МЕРТВЫЙ ХРИСТОС В ГРОБУ
Ганс Гольбейн Младший

   В то время, когда Лукас Кранах писал портреты Мартина Лютера, другой немецкий художник — Ганс Гольбейн Младший — создавал картину «Мертвый Христос в гробу», возможную разве только что в тогдашней сумятице религиозных беспорядков и противодействий. Юноша Ипполит в романе Ф.М. Достоевского «Идиот» называет эту картину странной. Сам писатель увидел ее в Базеле в 1867 году — в ту пору, когда, измученный болезнью и кредиторами, он через два месяца после свадьбы с молодой женой буквально бежал из России. Не раз высказывалось предположение, что интерес к этому полотну зародился у Ф.М. Достоевского с «Писем русского путешественника». Н. Карамзин первым из русских писателей написал о Гольбейне и его картине: «...с большим примечанием и удовольствием смотрел я... на картины славного Гольбейна, базельского уроженца и друга Эразмова. Какое прекрасное лицо у Спасителя на вечери! Иуду, как он здесь представлен, узнал бы я всегда и везде. В Христе, снятом с креста, нет ничего божественного, но как умерший человек изображен весьма естественно»

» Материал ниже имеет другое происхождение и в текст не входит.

-- ==== Sys2Proof/Laws/State.lean ====
section
/-! SUPPORT. What each update of the state leaves alone, field by field, and what it changes. -/

namespace Sys2Proof.Machine

/-! ### `modCtx` -/

@[simp] theorem modCtx_cores (s : State) (th : Nat) (f : Ctx → Ctx) : (s.modCtx th f).cores = s.cores := rfl
@[simp] theorem modCtx_quads (s : State) (th : Nat) (f : Ctx → Ctx) : (s.modCtx th f).quads = s.quads := rfl
@[simp] theorem modCtx_dies (s : State) (th : Nat) (f : Ctx → Ctx) : (s.modCtx th f).dies = s.dies := rfl
@[simp] theorem modCtx_hub (s : State) (th : Nat) (f : Ctx → Ctx) : (s.modCtx th f).hub = s.hub := rfl
@[simp] theorem modCtx_launches (s : State) (th : Nat) (f : Ctx → Ctx) : (s.modCtx th f).launches = s.launches := rfl
@[simp] theorem modCtx_mem (s : State) (th : Nat) (f : Ctx → Ctx) : (s.modCtx th f).mem = s.mem := rfl
@[simp] theorem modCtx_pres (s : State) (th : Nat) (f : Ctx → Ctx) : (s.modCtx th f).pres = s.pres := rfl
@[simp] theorem modCtx_net (s : State) (th : Nat) (f : Ctx → Ctx) : (s.modCtx th f).net = s.net := rfl
@[simp] theorem modCtx_turns (s : State) (th : Nat) (f : Ctx → Ctx) : (s.modCtx th f).turns = s.turns := rfl
@[simp] theorem modCtx_focus (s : State) (th : Nat) (f : Ctx → Ctx) : (s.modCtx th f).focus = s.focus := rfl
@[simp] theorem modCtx_cur (s : State) (th : Nat) (f : Ctx → Ctx) : (s.modCtx th f).cur = s.cur := rfl
@[simp] theorem modCtx_latch (s : State) (th : Nat) (f : Ctx → Ctx) : (s.modCtx th f).latch = s.latch := rfl
@[simp] theorem modCtx_curDie (s : State) (th : Nat) (f : Ctx → Ctx) : (s.modCtx th f).curDie = s.curDie := rfl
@[simp] theorem modCtx_taken (s : State) (th : Nat) (f : Ctx → Ctx) : (s.modCtx th f).taken = s.taken := rfl
@[simp] theorem modCtx_inbox (s : State) (th : Nat) (f : Ctx → Ctx) : (s.modCtx th f).inbox = s.inbox := rfl
@[simp] theorem modCtx_served (s : State) (th : Nat) (f : Ctx → Ctx) : (s.modCtx th f).served = s.served := rfl
@[simp] theorem modCtx_grant (s : State) (th : Nat) (f : Ctx → Ctx) : (s.modCtx th f).grant = s.grant := rfl
@[simp] theorem modCtx_beat (s : State) (th : Nat) (f : Ctx → Ctx) : (s.modCtx th f).beat = s.beat := rfl
@[simp] theorem modCtx_out (s : State) (th : Nat) (f : Ctx → Ctx) : (s.modCtx th f).out = s.out := rfl

/-! ### `modCore` -/

@[simp] theorem modCore_ctxs (s : State) (c : Nat) (f : Core → Core) : (s.modCore c f).ctxs = s.ctxs := rfl
@[simp] theorem modCore_quads (s : State) (c : Nat) (f : Core → Core) : (s.modCore c f).quads = s.quads := rfl
@[simp] theorem modCore_dies (s : State) (c : Nat) (f : Core → Core) : (s.modCore c f).dies = s.dies := rfl
@[simp] theorem modCore_hub (s : State) (c : Nat) (f : Core → Core) : (s.modCore c f).hub = s.hub := rfl
@[simp] theorem modCore_launches (s : State) (c : Nat) (f : Core → Core) : (s.modCore c f).launches = s.launches := rfl
@[simp] theorem modCore_mem (s : State) (c : Nat) (f : Core → Core) : (s.modCore c f).mem = s.mem := rfl
@[simp] theorem modCore_pres (s : State) (c : Nat) (f : Core → Core) : (s.modCore c f).pres = s.pres := rfl
@[simp] theorem modCore_net (s : State) (c : Nat) (f : Core → Core) : (s.modCore c f).net = s.net := rfl
@[simp] theorem modCore_turns (s : State) (c : Nat) (f : Core → Core) : (s.modCore c f).turns = s.turns := rfl
@[simp] theorem modCore_focus (s : State) (c : Nat) (f : Core → Core) : (s.modCore c f).focus = s.focus := rfl
@[simp] theorem modCore_cur (s : State) (c : Nat) (f : Core → Core) : (s.modCore c f).cur = s.cur := rfl
@[simp] theorem modCore_latch (s : State) (c : Nat) (f : Core → Core) : (s.modCore c f).latch = s.latch := rfl
@[simp] theorem modCore_curDie (s : State) (c : Nat) (f : Core → Core) : (s.modCore c f).curDie = s.curDie := rfl
@[simp] theorem modCore_taken (s : State) (c : Nat) (f : Core → Core) : (s.modCore c f).taken = s.taken := rfl
@[simp] theorem modCore_inbox (s : State) (c : Nat) (f : Core → Core) : (s.modCore c f).inbox = s.inbox := rfl
@[simp] theorem modCore_served (s : State) (c : Nat) (f : Core → Core) : (s.modCore c f).served = s.served := rfl
@[simp] theorem modCore_grant (s : State) (c : Nat) (f : Core → Core) : (s.modCore c f).grant = s.grant := rfl
@[simp] theorem modCore_beat (s : State) (c : Nat) (f : Core → Core) : (s.modCore c f).beat = s.beat := rfl
@[simp] theorem modCore_out (s : State) (c : Nat) (f : Core → Core) : (s.modCore c f).out = s.out := rfl
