-- ==== Sys2Proof/Laws/PerInstr.lean ====
section
/-! SUPPORT. One law for each constructor: the register numbers in the fields of a legal instruction are numbers of registers. -/

namespace Sys2Proof.Laws.Registers

open Sys2Proof.Machine

/-- A field names one of 32 scalar or 64 vector registers (03 R96). -/
def srcOk (x : Src) : Bool := decide (x.reg < if x.vec then 64 else 32)
def dstOk (x : Dst) : Bool := decide (x.reg < if x.vec then 64 else 32)

/-- Every source and destination field of a legal instruction names a register there is. -/
def Statement (i : Instr) : Prop := i.wf = true → (srcsOf i).all srcOk = true ∧ (dstsOf i).all dstOk = true

theorem all_cons {α : Type} {p : α → Bool} {x : α} {l : List α} (h : p x = true) (hl : l.all p = true) :
    (x :: l).all p = true := by simp [h, hl]
theorem src5 (r : BitVec 5) (t : Bool) (k : Nat) (w : Bool) : srcOk ⟨r.toNat, t, k, false, w⟩ = true := decide_eq_true r.isLt
theorem src6 (r : BitVec 6) (t : Bool) (k : Nat) (w : Bool) : srcOk ⟨r.toNat, t, k, true, w⟩ = true := decide_eq_true r.isLt
theorem vreg_lt (v : BitVec 5) (x : BitVec 1) : vreg v x < 64 := by unfold vreg; omega
theorem srcV (v : BitVec 5) (x : BitVec 1) (t : Bool) (k : Nat) (w : Bool) : srcOk ⟨vreg v x, t, k, true, w⟩ = true :=
  decide_eq_true (vreg_lt v x)
theorem srcV5 (r : BitVec 5) (t : Bool) (k : Nat) (w : Bool) : srcOk ⟨r.toNat, t, k, true, w⟩ = true :=
  decide_eq_true (show r.toNat < 64 from Nat.lt_of_lt_of_le r.isLt (by decide))
theorem dst5 (r : BitVec 5) (w : Bool) : dstOk ⟨r.toNat, false, w⟩ = true := decide_eq_true r.isLt
theorem dst6 (r : BitVec 6) (w : Bool) : dstOk ⟨r.toNat, true, w⟩ = true := decide_eq_true r.isLt
theorem dstX (v : BitVec 5) (x : BitVec 1) (w : Bool) : dstOk ⟨vreg v x, true, w⟩ = true := decide_eq_true (vreg_lt v x)
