/-- An arrival to a phase that is not over, in the two ways it can go on. -/
theorem barrierArrival_counts {s u v : State} {m : BarrierMsg} {lid per : Nat} {l : Launch} (hlid : m.lid = some lid)
    (hl : s.launch lid = some l) (hper : s.barrierPer (some lid) m.level m.id = some per)
    (hu : u = s.modBarrier lid m.level m.id m.inst fun b => { b with arrivals := b.arrivals ++ [m] })
    (hphase : (s.barrierNode lid m.level m.id m.inst).phases ≤ m.phase) (hv : v = u.arrivalCounted lid m) :
    s.barrierArrival m = (if m.level = 4 && (u.barrierNode lid m.level m.id m.inst).ofCore m.phase (coreOf m.th) = per &&
        v.phaseHere l (u.barrierNode lid m.level m.id m.inst) 4 m.inst per m.phase then
      v.announcePhase (some lid) l m.id m.phase (per * (v.barrierCores l 4 m.inst).length) else v).completePhases lid m.level
        m.id m.inst 4 := by
  have hhub : v.hub = s.hub := by rw [hv, arrivalCounted_hub, hu]; rfl
  have hcores := barrierCores_congr hhub l 4 m.inst
  subst hv hu
  rw [hcores]
  cases hcounts : m.counts <;>
    simp only [State.barrierArrival, hlid, Option.bind_some, hl, hper, if_neg (Nat.not_lt.2 hphase), State.arrivalCounted,
      hcounts]

theorem completePhases_succ {s : State} {lid level id inst per n : Nat} {l : Launch} {b : Barrier} {reached : Prop}
    (hl : s.launch lid = some l) (hper : s.barrierPer (some lid) level id = some per) (hb : b = s.barrierNode lid level id inst)
    (hreached : reached ↔ s.phaseHere l b level inst per b.phases = true ∧
      (level = 4 → ∀ p ∈ s.otherPackages (l.groups.getD 0 []), ∃ x ∈ b.remote, x.1 = b.phases ∧ x.2.1 = p)) :
    (¬ reached → s.completePhases lid level id inst (n + 1) = s) ∧
    (reached → s.completePhases lid level id inst (n + 1) =
      (s.phaseComplete lid level id inst).completePhases lid level id inst n) := by
  subst hb
  have hothers : ((if level = 4 then s.otherPackages (l.groups.getD 0 []) else []).all fun p =>
      (s.barrierNode lid level id inst).remote.any fun x =>
        x.1 = (s.barrierNode lid level id inst).phases && x.2.1 = p) = true ↔
      (level = 4 → ∀ p ∈ s.otherPackages (l.groups.getD 0 []), ∃ x ∈ (s.barrierNode lid level id inst).remote,
        x.1 = (s.barrierNode lid level id inst).phases ∧ x.2.1 = p) := by
    by_cases h : level = 4
    · rw [if_pos h]
      simp only [List.all_eq_true, List.any_eq_true, Bool.and_eq_true, decide_eq_true_eq, h, true_imp_iff]
    · rw [if_neg h]
      simp only [List.all_nil, h, false_imp_iff]
  rw [State.completePhases]
  simp only [hl, hper]
  refine ⟨fun hnot => if_neg fun hc => hnot ?_, fun hr => if_pos ?_⟩
  · obtain ⟨hhere, hall⟩ := Bool.and_eq_true_iff.1 hc
    exact hreached.2 ⟨hhere, hothers.1 hall⟩
  · obtain ⟨hhere, hall⟩ := hreached.1 hr
    exact Bool.and_eq_true_iff.2 ⟨hhere, hothers.2 hall⟩

/-- Settles O37: the sync words by their operations, the arrivals and the phases of barriers by their cases. -/
theorem syncAtHome : Obligations.SyncAtHome := by
  unfold Obligations.SyncAtHome
  refine ⟨fun s r d off hpass hlock haddr x c n hx hc hn => ?_, fun s m lid per l u hlid hl hper hin hu => ?_,
    fun s m l hl hlevel hout => ?_, fun s lid level id inst per n l b reached hl hper hb hr => completePhases_succ hl hper hb hr⟩
  · obtain ⟨hzero, hunder, hless, hequal, hmore⟩ := joinArrive_cases s d r hx hc hn
    subst hx hc hn
    refine ⟨fun hop => ?_, fun hop => ?_, fun hop => ⟨fun hn => ?_, fun hn => ?_⟩, fun hop => ?_, fun k y hop hy holds hh => ?_⟩
    · exact goes_syncWordUpdate hpass hlock haddr (by rw [State.syncDone, hop])
    · exact goes_syncWordUpdate hpass hlock haddr (by rw [State.syncDone, hop])
    · exact goes_syncWordUpdate hpass hlock haddr (by
        simp only [State.syncDone, hop, State.joinInit]
        rw [if_neg (by omega)])
    · exact goes_syncWordUpdate hpass hlock haddr (by
        simp only [State.syncDone, hop, State.joinInit]
        rw [if_pos (by omega)])
    · have hdone : s.syncDone d r = s.joinArrive d r := by rw [State.syncDone, hop]
      exact ⟨fun h0 => goes_joinArrival hpass hlock haddr (hdone.trans (hzero h0)),
        fun h0 h1 => goes_joinArrival hpass hlock haddr (hdone.trans (hunder h0 h1)),
        fun h0 h1 => goes_joinArrival hpass hlock haddr (hdone.trans (hless h0 h1)),
        fun h0 h1 => goes_joinArrival hpass hlock haddr (hdone.trans (hequal h0 h1)),
        fun h0 h1 => goes_joinArrival hpass hlock haddr (hdone.trans (hmore h0 h1))⟩
    · subst hy
      exact goes_swaitRequest hpass hlock haddr (swaitHolds_iff hop hh)
  · have hgoes (t : State) (ht : s.barrierArrival m = t) : Goes s (.barrierArrival m) t := by
      rw [Goes, exec_barrierArrival, execBarrierArrival, if_neg (by rw [arrival_passes hlid hl hin]; decide), ht]
    refine ⟨fun hold => hgoes _ (barrierArrival_old hlid hl hper hold), fun hphase v hv allHere hall => ?_⟩
    have hcounts := barrierArrival_counts hlid hl hper hu hphase (hv.trans (arrivalCounted_eq u lid m).symm)
    refine ⟨fun hnot => hgoes _ (hcounts.trans ?_), fun hlevel hhere => hgoes _ (hcounts.trans ?_)⟩
    · rw [if_neg]
      simp only [Bool.and_eq_true, decide_eq_true_eq]
      rintro ⟨⟨hlevel, hlast⟩, hhere⟩
      rcases hnot with hne | hnall
      · exact hne hlevel
      · exact hnall (hall.2 ⟨hlast, by rw [hlevel] at hlast hhere ⊢; exact hhere⟩)
    · obtain ⟨hlast, hphase'⟩ := hall.1 hhere
      rw [if_pos]
      simp only [Bool.and_eq_true, decide_eq_true_eq]
      exact ⟨⟨hlevel, hlast⟩, by rw [hlevel] at hphase' ⊢; exact hphase'⟩
  · have hstrays : s.arrivalStrays m = true := by
      simp only [State.arrivalStrays, hl, Option.any_some, hout, decide_eq_true hlevel]; rfl
    rw [Goes, exec_barrierArrival, execBarrierArrival, if_pos hstrays]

   Это, действительно, была страшная картина. Спаситель — и на кресте, и снятый с креста — по обычаю всегда изображался в покое и величии телесной красоты, как бы не тронутой смертными мучениями, не подверженной разрушительным законам разложения. Гольбейновский Христос перенес неимоверные страдания: израненный, иссеченный ударами стражников, в синяках и кровоподтеках — следах побиения камнями, в ссадинах от падения под тяжестью креста. Глаза его полуоткрыты, но и это, может быть, самое ужасное — в них мертвая остекленелость; губы судорожно застыли, словно в оборвавшемся на полуфразе стоне: «Господи! Отец мой, зачем ты оставил меня...».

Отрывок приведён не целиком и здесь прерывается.